Anonymous Anonymous said...

I live in Puerto La Cruz and I know exactly why Maracaibo lost out to Barinas and PLC. The governor of the state of Zulia (where Maracaibo is located) is Manuel Rosales who was running against Chavez in the presidential race in November. Of course he lost to Chavez but is very still against Chavez and goes around the world representing the opposition. Chavez is punishing him for this by not giving him the game. If you don't believe me, then you've never lived in VZ before and don't know how moronic Chavez is. He is a complete idiot who likes to act as though the entire country is behind him when in fact he threatened all oil workers, armed forces, and all government workers that they MUST vote for him in November or they'll be fired, this is very true and extremely underreported unfortunately. My Venezuelan girlfriend can not obtain a government job because she signed a referendum to try and get Chavez out of office (completely democratic thing to do). I really wish the media would tap into this. I have been to Cuba a few times and the feel in VZ is getting very very close; no one has a voice in anything.

8:44 AM  
Blogger Mike H said...

Dave R,

Thanks for the information.

3:38 PM  
Anonymous Anonymous said...

I live in Maracaibo and I have been trying to get my tickets since yesterday. I paid Bs. 560.000 for 3 tickets plus the service of delivery of the tickets.

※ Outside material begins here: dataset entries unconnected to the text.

-- ==== Sys2Proof/Machine/Ops.lean ====
section
/-!
DEFINITION. Named operations over the state: one home for each register, the store's bytes with their parity
(R116, R119 to R121), page records (R25), and the placing of outbound frames and replies (R174, R175).
-/
namespace Sys2Proof.Machine

/-- What a meaning answers. -/
abbrev Result := Host.Outcome State Fault Refusal

/-! ## One thing for each link, slot, lane -/

/-- The other link. -/
def otherLink : Link → Link
  | .a => .b
  | .b => .a

/-- The other slot. -/
def SlotId.other : SlotId → SlotId
  | .s0 => .s1
  | .s1 => .s0

/-- The lane's number (R78). -/
def laneNo : Lane → Nat
  | .l0 => 0
  | .l1 => 1
  | .l2 => 2
  | .l3 => 3

/-- The lanes in order. -/
def allLanes : List Lane := [.l0, .l1, .l2, .l3]

def Pair.get {α : Type} (p : Pair α) : Link → α
  | .a => p.a
  | .b => p.b

def Pair.set {α : Type} (p : Pair α) (x : Link) (v : α) : Pair α :=
  match x with
  | .a => { p with a := v }
  | .b => { p with b := v }

def Slots.get {α : Type} (p : Slots α) : SlotId → α
  | .s0 => p.s0
  | .s1 => p.s1

def Slots.set {α : Type} (p : Slots α) (t : SlotId) (v : α) : Slots α :=
  match t with
  | .s0 => { p with s0 := v }
  | .s1 => { p with s1 := v }

def Four.get {α : Type} (p : Four α) : Lane → α
  | .l0 => p.f0
  | .l1 => p.f1
  | .l2 => p.f2
  | .l3 => p.f3

def Four.set {α : Type} (p : Four α) (l : Lane) (v : α) : Four α :=
  match l with
  | .l0 => { p with f0 := v }
  | .l1 => { p with f1 := v }
  | .l2 => { p with f2 := v }
  | .l3 => { p with f3 := v }

/-- A count that rises by `k` and stops at `top` (R25, R154, R170). -/
def satAdd (top n k : Nat) : Nat := min top (n + k)

/-! ## Lists by rising key (the store planes, the link table) -/

/-- The entry at key `a`, if listed. -/
def planeGet {α : Type} : List (Nat × α) → Nat → Option α
  | [], _ => none
  | (b, v) :: rest, a => if a = b then some v else planeGet rest a

/-- Writes the entry at key `a`, in its place. -/
def planePut {α : Type} : List (Nat × α) → Nat → α → List (Nat × α)
  | [], a, v => [(a, v)]
  | (b, w) :: rest, a, v =>
    if a < b then (a, v) :: (b, w) :: rest
    else if a = b then (a, v) :: rest
    else (b, w) :: planePut rest a v

/-- Takes the entry at key `a` out of the list. -/
def planeDrop {α : Type} : List (Nat × α) → Nat → List (Nat × α)
  | [], _ => []
  | (b, w) :: rest, a => if a = b then rest else (b, w) :: planeDrop rest a

/-- Keys strictly rise, and the first is above `lo` where one is given. -/
def risingFrom {α : Type} : Option Nat → List (Nat × α) → Bool
  | _, [] => true
  | none, (a, _) :: rest => risingFrom (some a) rest
  | some lo, (a, _) :: rest => decide (lo < a) && risingFrom (some a) rest

/-- The canonical form of a list by key: the keys strictly rise. -/
def planeWf {α : Type} (l : List (Nat × α)) : Bool := risingFrom none l

/-! ## The store (R113, R116, R119 to R121) -/

/-- The canonical form of the store: both planes strictly rise by address. An address not listed has not been
written since power-on, so no entry can equal what an unlisted one reads as. -/
def Memory.wf (m : Memory) : Bool := planeWf m.data && planeWf m.parity

/-- The data byte the devices hold at a byte address; never written since power-on: a free value (log 5). -/
def Memory.byte (m : Memory) (powerOns a : Nat) : Byte :=
  (planeGet m.data a).getD (Config.deviceByte powerOns a)

/-- The parity bit beside it; never written since power-on: a free value (log 5). -/
def Memory.parityBit (m : Memory) (powerOns a : Nat) : Bool :=
  (planeGet m.parity a).getD (Config.deviceParity powerOns a)

/-- The parity bit the controller generates: it makes the number of 1 bits in byte and parity even (R119). -/
def parityOf (b : Byte) : Bool :=
  [0, 1, 2, 3, 4, 5, 6, 7].foldl (fun p i => xor p (b.getLsbD i)) false

/-- Writes one byte with its generated parity (R119). -/
def Memory.putByte (m : Memory) (a : Nat) (b : Byte) : Memory :=
  ⟨planePut m.data a b, planePut m.parity a (parityOf b)⟩

/-- The words of a store of this size (R113). -/
def StoreSize.words (z : StoreSize) : Nat := z.extents * Config.extentWords

/-- Byte `j` of a word (R119: byte 0 is bits 7 to 0). -/
def wordByte (w : Word) (j : Nat) : Byte := w.extractLsb' (8 * j) 8

/-- Writes the unmasked bytes of a burst of eight words (R116): byte `i` of the burst is byte `i % 4` of word
`i / 4`; a masked byte and its parity keep their values. -/
def Memory.writeBurst (m : Memory) (addr : Nat) (data : List Word) (mask : BitVec 32) : Memory :=
  (List.range 32).foldl
    (fun m i => if mask.getLsbD i then m.putByte (4 * addr + i) (wordByte (data.getD (i / 4) 0) (i % 4)) else m) m

/-- The word at a word address. -/
def Memory.word (m : Memory) (powerOns addr : Nat) : Word :=
  m.byte powerOns (4 * addr + 3) ++ m.byte powerOns (4 * addr + 2) ++ m.byte powerOns (4 * addr + 1) ++
    m.byte powerOns (4 * addr)

/-- A byte does not match its parity bit (R120). -/
def Memory.mismatch (m : Memory) (powerOns a : Nat) : Bool :=
  xor (parityOf (m.byte powerOns a)) (m.parityBit powerOns a)

/-- Reads a burst of eight words, each with whether one of its taken bytes does not match (R116, R120). -/
def Memory.readBurst (m : Memory) (powerOns addr : Nat) (taken : BitVec 32) : List ReadWord :=
  (List.range 8).map fun i =>
    ⟨m.word powerOns (addr + i),
     (List.range 4).any fun j => taken.getLsbD (4 * i + j) && m.mismatch powerOns (4 * (addr + i) + j)⟩

/-- A byte of the word that holds byte `a` does not match its parity bit (R120). -/
def Memory.wordMismatch (m : Memory) (powerOns a : Nat) : Bool :=
  (List.range 4).any fun j => m.mismatch powerOns (4 * (a / 4) + j)
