-- ==== Sys2Proof/Machine/Core.lean ====
section
/-! DEFINITION. The machine as the host runs it. -/

def Sys2Proof.core : Host.Core := { State := Sys2Proof.Machine.State, Fault := Sys2Proof.Machine.Fault, Refusal := Sys2Proof.Machine.Refusal, step := Sys2Proof.Machine.step, reset := Sys2Proof.Machine.State.reset }
end

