/-- R160, R168, R180 (derived): the record a copy stream has read decides its next band-component; a parity failure or a
PENDING record (log 31) ends it with a marked frame of no words, detail RECORD, and a damage event, and so does a chain
that does not open, with detail STREAM and the mark of a record read STORED. Else the frame is filled from the chain's
first extent; a record of no words sends one frame of no words (log 32), unmarked with damage index 0 (log 56). When its
last band-component has been sent, COPY DONE with the marked count is placed in a general place, the stream leaves the
list and the page's stream refs falls; of several streams that owe one, the first in the list takes it (log 60). -/
def Obligations.CopyStreamsReadRecordsAndFinish : Prop :=
  ∀ (x : Link) (s : State) (st : Stream),
    (∀ e n, s.arb.tableEnds.find? (fun e => match e.op.client with
        | .copy y _ => y == x
        | _ => false) = some e → e.op.client = .copy x n → (s.link x).filling.map Filling.serial = some n →
      (s.link x).streams.find? (fun q => q.serial == n) = some st → st.kind = .copy →
      let record := BandRecord.ofWords (recordWords st.index e.words).1.word (recordWords st.index e.words).2.word
      let bad := (recordWords st.index e.words).1.bad || (recordWords st.index e.words).2.bad
      let arb := { s.arb with tableEnds := s.arb.tableEnds.erase e }
      let marked : LinkCtl := { (s.link x).setStream { st with
          index := st.index + 1, record := none, next := 0, ext := none, marked := st.marked + 1 } with
        filling := none }
      let damaged : Directory := { s.dir with pages := pagesWith st.page Page.damagedOnce s.dir.pages }
      (bad = true ∨ record.state = .pending → st.record = none → st.next = 0 →
        exec (.copyRecordReadEnd x) s = .next (State.arbitrate { s with
          arb := arb
          dir := damaged
          links := s.links.set x (LinkCtl.place (.payload true 0 st.page (st.index / st.c) (st.index % st.c) .coded
            (some .record) 0 0 [] 0 none) marked) })) ∧
      (∀ p, bad = false → record.state ≠ .pending → s.map.openChain st.page st.index record.first = none →
        s.page st.page = some p →
        exec (.copyRecordReadEnd x) s = .next (State.arbitrate { s with
          arb := { s.markPlaced p st.index record false with tableEnds := s.arb.tableEnds.erase e }
          dir := damaged
          links := s.links.set x (LinkCtl.place (.payload true 0 st.page (st.index / st.c) (st.index % st.c) record.mode
            (some .stream) record.words 0 [] 0 (some record.state)) marked) })) ∧
      (∀ first, bad = false → record.state ≠ .pending →
        s.map.openChain st.page st.index record.first = some first →
        exec (.copyRecordReadEnd x) s = .next (State.arbitrate { s with
          arb := arb
          links := s.links.set x { (s.link x).setStream { st with
              record := some record, next := 0, ext := some first } with
            filling := some ⟨st.serial, []⟩ } }))) ∧
    (∀ pre post, (s.link x).streams = pre ++ st :: post → st.kind = .copy → st.total ≤ st.index →
      (∀ q ∈ pre, q.hasFrame = true) → (s.link x).hasPlace = true →
      (s.link x).waiters = [] ∨ (s.link x).waiters.head? = some .engine →
      exec (.copyDone x) s = .next { s with
        links := s.links.set x (LinkCtl.dropStream st.serial (LinkCtl.place (.notice (.copyDone st.page st.marked))
          { s.link x with waiters := (s.link x).waiters.filter (· != .engine) }))
        dir := { s.dir with
          pages := pagesWith st.page (fun q => { q with streamRefs := q.streamRefs - 1 }) s.dir.pages } })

Yesterday the local delivery company (Domesa) colapsed and gave back the envelopes with the tickets to DeLujoPromociones (DeguisoPromociones) which is the company in charge of the printing and sales of the tickets. They announced through their web site that today and tommorrow we could get the tickets at the Luis Aparicio Stadium in Maracaibo. I went today in the morning and said to come at 3:00 pm. I have been since 3:00 pm and from my point of view tommorrow at this time still I will not have my tickets. I am sure this company was appointed in a corrupted style deal because nobody hear in Venezuela knows about it. What a shame will all these people that purchased tickets through internet.